In the past, you could not file a declaratory judgment lawsuit against unless the patent holder did something that created a “reasonable apprehension” that you would be sued for patent infringement. However, following the Supreme Court’s 2007 decision in a case called Mediummune, that type of threatening conduct is no longer required.  The standard for whether a “case or controversy” exists is now more liberal and permissive, making declaratory judgment lawsuits easier to file than in the past. It has also become more difficult to determine whether any particular course of action will be problematic. The Federal Circuit Court of Appeals described the standard by stating that “where a patentee asserts rights under a patent based on certain identified ongoing or planned activity of another party, and where that party contends that it has the right to engage in the accused activity without license, an Article III case or controversy will arise and the party need not risk a suit for infringement by engaging in the identified activity before seeking a declaration of its legal rights.” SanDisk Corp. v. STMicroelectronics, Inc., 480 F.3d 1372, 1381 (Fed. Cir. 2007).

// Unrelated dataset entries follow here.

-- ==== Sys2Proof/Certificates/Slice0/Obligations.lean ====
section
/-! DEFINITION. The statements for the provers, by the files of the spec. -/

open Sys2Proof Sys2Proof.Machine

/-! ### Rules over every command -/

/-- Only LIVE, and the loading of a Reel, bring a domain to on: the loader brings up its own domain, a Reel that is taken
its own. -/
def Obligations.OnlyLiveBringsDomainsOn : Prop :=
  ∀ (i : Instr) (s t : State) (d : Nat), exec i s = .next t → isOn t d = true →
    isOn s d = true ∨ i = .loaderStart ∨ (∃ v, i = .reelLoad v) ∨ ∃ d', i = .live d'

/-- Only wake words, the loading of a Reel and a device POR change a watermark of wake words. -/
def Obligations.OnlyWordsMoveWatermarks : Prop :=
  ∀ (i : Instr) (s t : State), exec i s = .next t →
    (t.front.wmMains = s.front.wmMains ∧ t.front.wmTug = s.front.wmTug) ∨ (∃ v, i = .reelLoad v) ∨ i = .devicePor ∨
      (∃ b m c, i = .mainsWord b m c ∧ t.front.wmTug = s.front.wmTug) ∨
      (∃ p b m c, i = .tugWord p b m c ∧ t.front.wmMains = s.front.wmMains)

/-! ### The block's step -/

/-- A step runs the command at the front of the queue on the state whose queue is the rest. -/
def Obligations.StepRunsFrontCommand : Prop :=
  ∀ (c : Instr) (rest : List Instr) (s : State),
    step { s with pending := c :: rest } = exec c { s with pending := rest }

/-- On an empty queue a step is one period of the RC tick (log entry 3, the model's choice): time goes on by one, and no
command, flash byte, Reel or domain changes. A WAKE pin that a WACK left low with causes to report is high again, unless
its word waits or it is held low. -/
def Obligations.EmptyQueueTicks : Prop :=
  ∀ s : State, s.pending = [] → ∃ t, step s = .next t ∧ t.now = s.now + 1 ∧ t.pending = [] ∧
    Only [.now, .free, .hours, .act, .reg, .mons] s t ∧
    (∀ k, k < 4 → (vget s.act.wake WakeWord.zero k).again = true →
      (vget t.act.wake WakeWord.zero k).again = false ∧
      (vget t.act.wake WakeWord.zero k).pin =
        (!(vget s.act.wake WakeWord.zero k).pend && (vget s.act.wake WakeWord.zero k).held == .no))

/-- The device in POR: every domain off, FAULT_N asserted and ALERT_N not, no Reel loaded, WAKE low, PACK low, reset cause
0x01, no command waiting, every channel off, both ports down, the TAP in BYPASS; the flash lists nothing (log entry 12, the
model's choice). -/
def Obligations.ResetState : Prop :=
  (∀ d, domSt State.reset d = .off) ∧ faultAsserted State.reset = true ∧ alertAsserted State.reset = false ∧
  State.reset.reel = none ∧ (∀ k, wakeHigh State.reset k = false) ∧ State.reset.bridle.pack = false ∧
  State.reset.boot.rcause = 1 ∧ State.reset.boot.step = .por ∧ State.reset.pending = [] ∧ State.reset.flash = [] ∧
  (∀ c, (chan State.reset c).phase = .off) ∧ (∀ p, (link State.reset p).st = .down) ∧
  State.reset.tap.ir = 0xF

/-- The invariant of StepKeepsFlashCanonical holds at reset, where every flash byte reads erased (log entry 12, the model's
choice). -/
def Obligations.FlashCanonicalAtReset : Prop :=
  Memory.wf State.reset.flash = true ∧ ∀ a, Memory.get State.reset.flash a = 0xFF

/-- Every step keeps the flash in its canonical form: addresses rise, and no entry reads as an erased byte. -/
def Obligations.StepKeepsFlashCanonical : Prop :=
  ∀ s t : State, step s = .next t → Memory.wf s.flash = true → Memory.wf t.flash = true

/-- A command changes the parts of the state that the matrix lists for it and no other; no command changes the queue of
commands. -/
def Obligations.FrameOfEveryCommand : Prop :=
  ∀ (i : Instr) (s t : State), exec i s = .next t → Only (partsOf i) s t

/-- Every command answers a next state in every state, but for POWER_ON and IDENTITY_RESENSE, which refuse an identity
that checks and that the manual does not describe (log entry 42). -/
def Obligations.WhichCommandsStop : Prop :=
  ∀ (i : Instr) (s : State), (∃ t, exec i s = .next t) ∨
    (exec i s = .refused .notBound ∧ ∃ id, identOk id = true ∧ bound id = false ∧
      ((∃ up k, i = .powerOn up k id) ∨ i = .identityResense id))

What this means is that now you have to be careful about offering licenses or engaging in any other conduct that could be construed as an implicit accusation of patent infringement. Of course, this puts patent holders in a bind because they cannot hope to license their patents without at least contacting companies who may be interested, and those companies are usually infringers.

So what can you do? There are no silver bullets. The cases do not offer definitive solutions, but here are some guideposts:

1. Avoid accusing a potential target of being an “infringer” or asserting that their products are “covered” by your patents. It is preferable to make the target aware of the patent and its availability without including such accusations.

2. Do not provide detailed analyses of how a target’s products relate to your patent claims.

3. Offer to keep licensing communications with the target confidential.

4. Do not threaten the target’s customers with infringement suits, because such threats could imply that the target is liable for “indirect” patent infringement, such as inducing patent infringement or contributory patent infringement.

5. Watch what you say in your press releases and public filings about the scope of your patents and how they relate to the industry at large. In one case, the court found that such statements constituted an accusation of infringement against an entire industry.

When dealing with sophisticated targets, it may be necessary at some point to get into analyses of their products if you hope to induce them to license your patent. Without some threat of litigation at least looming in the background, some targets may not take you seriously. So if you are going to embark on a serious licensing program, you should be prepared for the possibility of litigation. If, instead, you want to avoid litigation at all costs, then be sure to provide assurances that you will not file suit and enter into a confidentiality agreement with the target, keeping in mind that it may harm your ability to file suit later should you decide to do so.

Whether any given conduct will trigger declaratory judgment jurisdiction is very fact specific, and the courts will often look at the entire course of dealing between two parties. Thus, it is difficult to provide bright line rules. However, if you are going to embark on a licensing campaign or otherwise attempt to exploit your patents, you should be aware of the risk of declaratory judgment suits and tailor your approach accordingly.